= Activity =
Keep only the lines that hold the string "opcodeField", filtering out the rest of the entries below.

[Items listed in a dataset]
━━━━━━━━━━━━━━━━

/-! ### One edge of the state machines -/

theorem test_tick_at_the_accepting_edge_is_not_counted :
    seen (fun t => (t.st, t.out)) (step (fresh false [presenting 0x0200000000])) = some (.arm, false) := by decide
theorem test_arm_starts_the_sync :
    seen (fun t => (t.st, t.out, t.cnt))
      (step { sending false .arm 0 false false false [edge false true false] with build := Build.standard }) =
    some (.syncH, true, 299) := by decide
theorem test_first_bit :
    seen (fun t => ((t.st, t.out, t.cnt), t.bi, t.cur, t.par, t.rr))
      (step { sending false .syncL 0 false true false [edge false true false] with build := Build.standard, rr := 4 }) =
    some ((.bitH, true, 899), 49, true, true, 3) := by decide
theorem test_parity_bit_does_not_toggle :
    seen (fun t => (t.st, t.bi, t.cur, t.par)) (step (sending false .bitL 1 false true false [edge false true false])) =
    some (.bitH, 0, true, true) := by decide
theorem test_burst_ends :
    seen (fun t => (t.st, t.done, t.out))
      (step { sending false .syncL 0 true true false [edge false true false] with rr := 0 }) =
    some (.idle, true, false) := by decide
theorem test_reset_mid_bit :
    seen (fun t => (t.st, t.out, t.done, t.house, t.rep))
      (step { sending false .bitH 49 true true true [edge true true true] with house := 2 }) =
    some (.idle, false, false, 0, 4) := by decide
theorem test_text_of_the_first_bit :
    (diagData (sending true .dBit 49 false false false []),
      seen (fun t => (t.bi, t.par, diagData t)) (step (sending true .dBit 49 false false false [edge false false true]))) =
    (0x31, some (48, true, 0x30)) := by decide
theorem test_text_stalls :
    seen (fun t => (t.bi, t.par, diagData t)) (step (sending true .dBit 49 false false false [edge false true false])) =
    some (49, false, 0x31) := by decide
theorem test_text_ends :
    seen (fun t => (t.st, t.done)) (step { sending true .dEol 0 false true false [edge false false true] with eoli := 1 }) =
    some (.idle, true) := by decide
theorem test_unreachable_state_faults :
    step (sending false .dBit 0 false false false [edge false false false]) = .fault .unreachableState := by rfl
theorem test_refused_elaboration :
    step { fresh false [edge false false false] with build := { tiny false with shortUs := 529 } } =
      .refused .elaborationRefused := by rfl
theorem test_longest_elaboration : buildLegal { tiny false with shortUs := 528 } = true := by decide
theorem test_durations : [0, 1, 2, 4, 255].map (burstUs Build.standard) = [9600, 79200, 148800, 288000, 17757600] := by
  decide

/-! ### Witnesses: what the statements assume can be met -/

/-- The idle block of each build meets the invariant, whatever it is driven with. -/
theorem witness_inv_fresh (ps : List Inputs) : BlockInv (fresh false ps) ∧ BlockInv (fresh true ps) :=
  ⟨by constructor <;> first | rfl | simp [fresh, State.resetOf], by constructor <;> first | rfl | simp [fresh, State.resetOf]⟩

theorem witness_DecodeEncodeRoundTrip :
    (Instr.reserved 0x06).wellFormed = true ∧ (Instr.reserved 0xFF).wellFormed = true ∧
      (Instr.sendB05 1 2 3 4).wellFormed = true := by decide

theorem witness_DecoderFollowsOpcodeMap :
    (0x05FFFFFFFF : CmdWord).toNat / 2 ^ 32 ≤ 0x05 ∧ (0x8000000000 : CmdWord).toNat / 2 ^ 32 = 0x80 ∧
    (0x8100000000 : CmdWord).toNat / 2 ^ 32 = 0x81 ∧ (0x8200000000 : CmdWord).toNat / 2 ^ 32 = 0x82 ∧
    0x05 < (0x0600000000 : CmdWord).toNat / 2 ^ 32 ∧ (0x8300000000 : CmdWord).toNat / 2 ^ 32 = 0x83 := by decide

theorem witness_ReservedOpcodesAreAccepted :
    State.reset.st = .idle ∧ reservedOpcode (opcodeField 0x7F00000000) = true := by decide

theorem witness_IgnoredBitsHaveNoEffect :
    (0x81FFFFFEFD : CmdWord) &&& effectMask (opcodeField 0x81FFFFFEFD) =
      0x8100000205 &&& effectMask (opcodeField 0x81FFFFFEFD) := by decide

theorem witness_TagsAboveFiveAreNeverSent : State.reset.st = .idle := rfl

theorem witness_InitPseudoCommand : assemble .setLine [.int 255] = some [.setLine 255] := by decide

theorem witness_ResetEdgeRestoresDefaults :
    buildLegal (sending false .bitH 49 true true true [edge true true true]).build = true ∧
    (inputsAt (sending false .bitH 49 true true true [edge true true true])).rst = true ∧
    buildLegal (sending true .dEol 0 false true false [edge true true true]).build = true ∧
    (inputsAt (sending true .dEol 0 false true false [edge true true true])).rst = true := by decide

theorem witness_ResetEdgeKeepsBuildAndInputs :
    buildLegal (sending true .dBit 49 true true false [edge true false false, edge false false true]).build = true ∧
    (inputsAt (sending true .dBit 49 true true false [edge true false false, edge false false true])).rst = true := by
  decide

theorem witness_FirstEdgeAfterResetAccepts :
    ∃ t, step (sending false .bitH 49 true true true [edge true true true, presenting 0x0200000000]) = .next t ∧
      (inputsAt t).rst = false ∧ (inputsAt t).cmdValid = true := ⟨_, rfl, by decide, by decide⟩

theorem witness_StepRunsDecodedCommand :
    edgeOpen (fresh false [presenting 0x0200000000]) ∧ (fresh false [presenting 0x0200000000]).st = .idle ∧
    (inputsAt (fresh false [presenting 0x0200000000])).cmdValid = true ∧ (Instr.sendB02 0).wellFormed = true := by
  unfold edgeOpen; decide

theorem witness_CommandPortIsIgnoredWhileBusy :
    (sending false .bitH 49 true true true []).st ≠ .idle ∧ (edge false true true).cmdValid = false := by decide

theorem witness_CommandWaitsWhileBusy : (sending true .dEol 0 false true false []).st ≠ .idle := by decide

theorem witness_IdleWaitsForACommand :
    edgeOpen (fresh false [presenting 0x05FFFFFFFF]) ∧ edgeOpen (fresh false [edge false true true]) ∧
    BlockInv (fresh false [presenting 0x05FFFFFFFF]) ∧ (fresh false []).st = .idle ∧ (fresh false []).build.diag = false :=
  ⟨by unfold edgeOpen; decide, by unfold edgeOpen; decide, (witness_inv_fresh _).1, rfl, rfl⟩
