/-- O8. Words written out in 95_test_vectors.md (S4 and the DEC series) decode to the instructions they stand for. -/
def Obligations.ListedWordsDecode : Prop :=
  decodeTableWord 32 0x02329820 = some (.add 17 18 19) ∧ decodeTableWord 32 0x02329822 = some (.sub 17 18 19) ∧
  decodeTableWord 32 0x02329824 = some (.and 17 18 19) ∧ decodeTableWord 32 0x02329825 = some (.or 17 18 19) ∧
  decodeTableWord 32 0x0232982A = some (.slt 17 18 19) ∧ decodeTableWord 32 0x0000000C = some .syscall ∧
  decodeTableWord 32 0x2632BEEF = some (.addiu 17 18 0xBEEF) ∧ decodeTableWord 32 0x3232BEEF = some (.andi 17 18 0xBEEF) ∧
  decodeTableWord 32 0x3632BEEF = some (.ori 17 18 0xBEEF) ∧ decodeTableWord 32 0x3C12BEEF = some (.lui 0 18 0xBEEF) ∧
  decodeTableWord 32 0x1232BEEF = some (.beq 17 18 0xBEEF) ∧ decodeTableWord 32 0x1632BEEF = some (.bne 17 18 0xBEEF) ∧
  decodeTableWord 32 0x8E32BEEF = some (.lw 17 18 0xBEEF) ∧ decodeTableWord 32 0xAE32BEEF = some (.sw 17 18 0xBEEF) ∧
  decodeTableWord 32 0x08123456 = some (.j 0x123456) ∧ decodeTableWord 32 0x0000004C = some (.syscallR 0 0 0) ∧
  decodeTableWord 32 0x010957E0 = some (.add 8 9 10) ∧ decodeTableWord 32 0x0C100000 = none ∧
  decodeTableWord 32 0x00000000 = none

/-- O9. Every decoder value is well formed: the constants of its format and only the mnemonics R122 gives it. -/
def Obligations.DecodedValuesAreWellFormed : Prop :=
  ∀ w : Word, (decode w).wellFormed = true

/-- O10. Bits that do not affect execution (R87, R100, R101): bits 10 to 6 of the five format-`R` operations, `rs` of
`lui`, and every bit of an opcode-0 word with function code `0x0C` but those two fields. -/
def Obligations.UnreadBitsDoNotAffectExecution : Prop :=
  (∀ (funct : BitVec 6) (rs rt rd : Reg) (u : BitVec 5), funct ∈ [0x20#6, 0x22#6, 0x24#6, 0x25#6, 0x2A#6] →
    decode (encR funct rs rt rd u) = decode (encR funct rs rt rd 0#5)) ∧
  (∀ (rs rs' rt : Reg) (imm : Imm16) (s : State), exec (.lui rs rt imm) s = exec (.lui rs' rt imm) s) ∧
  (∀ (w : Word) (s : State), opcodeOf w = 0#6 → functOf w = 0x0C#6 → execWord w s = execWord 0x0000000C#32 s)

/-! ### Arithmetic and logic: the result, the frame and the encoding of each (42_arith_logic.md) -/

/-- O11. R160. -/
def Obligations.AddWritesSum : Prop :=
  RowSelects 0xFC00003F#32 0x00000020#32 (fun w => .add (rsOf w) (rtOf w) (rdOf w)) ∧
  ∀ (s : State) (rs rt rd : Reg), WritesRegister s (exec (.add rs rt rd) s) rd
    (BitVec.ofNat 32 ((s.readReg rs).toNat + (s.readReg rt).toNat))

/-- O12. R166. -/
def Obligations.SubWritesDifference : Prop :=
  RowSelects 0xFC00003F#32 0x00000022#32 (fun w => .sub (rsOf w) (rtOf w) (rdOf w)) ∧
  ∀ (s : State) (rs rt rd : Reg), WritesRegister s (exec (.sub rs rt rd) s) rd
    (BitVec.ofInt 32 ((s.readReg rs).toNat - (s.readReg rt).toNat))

━━━━━━━━━━━━━━━━

= Answer space =
    State.reset.st = .idle ∧ reservedOpcode (opcodeField 0x7F00000000) = true := by decide
    (0x81FFFFFEFD : CmdWord) &&& effectMask (opcodeField 0x81FFFFFEFD) =
      0x8100000205 &&& effectMask (opcodeField 0x81FFFFFEFD) := by decide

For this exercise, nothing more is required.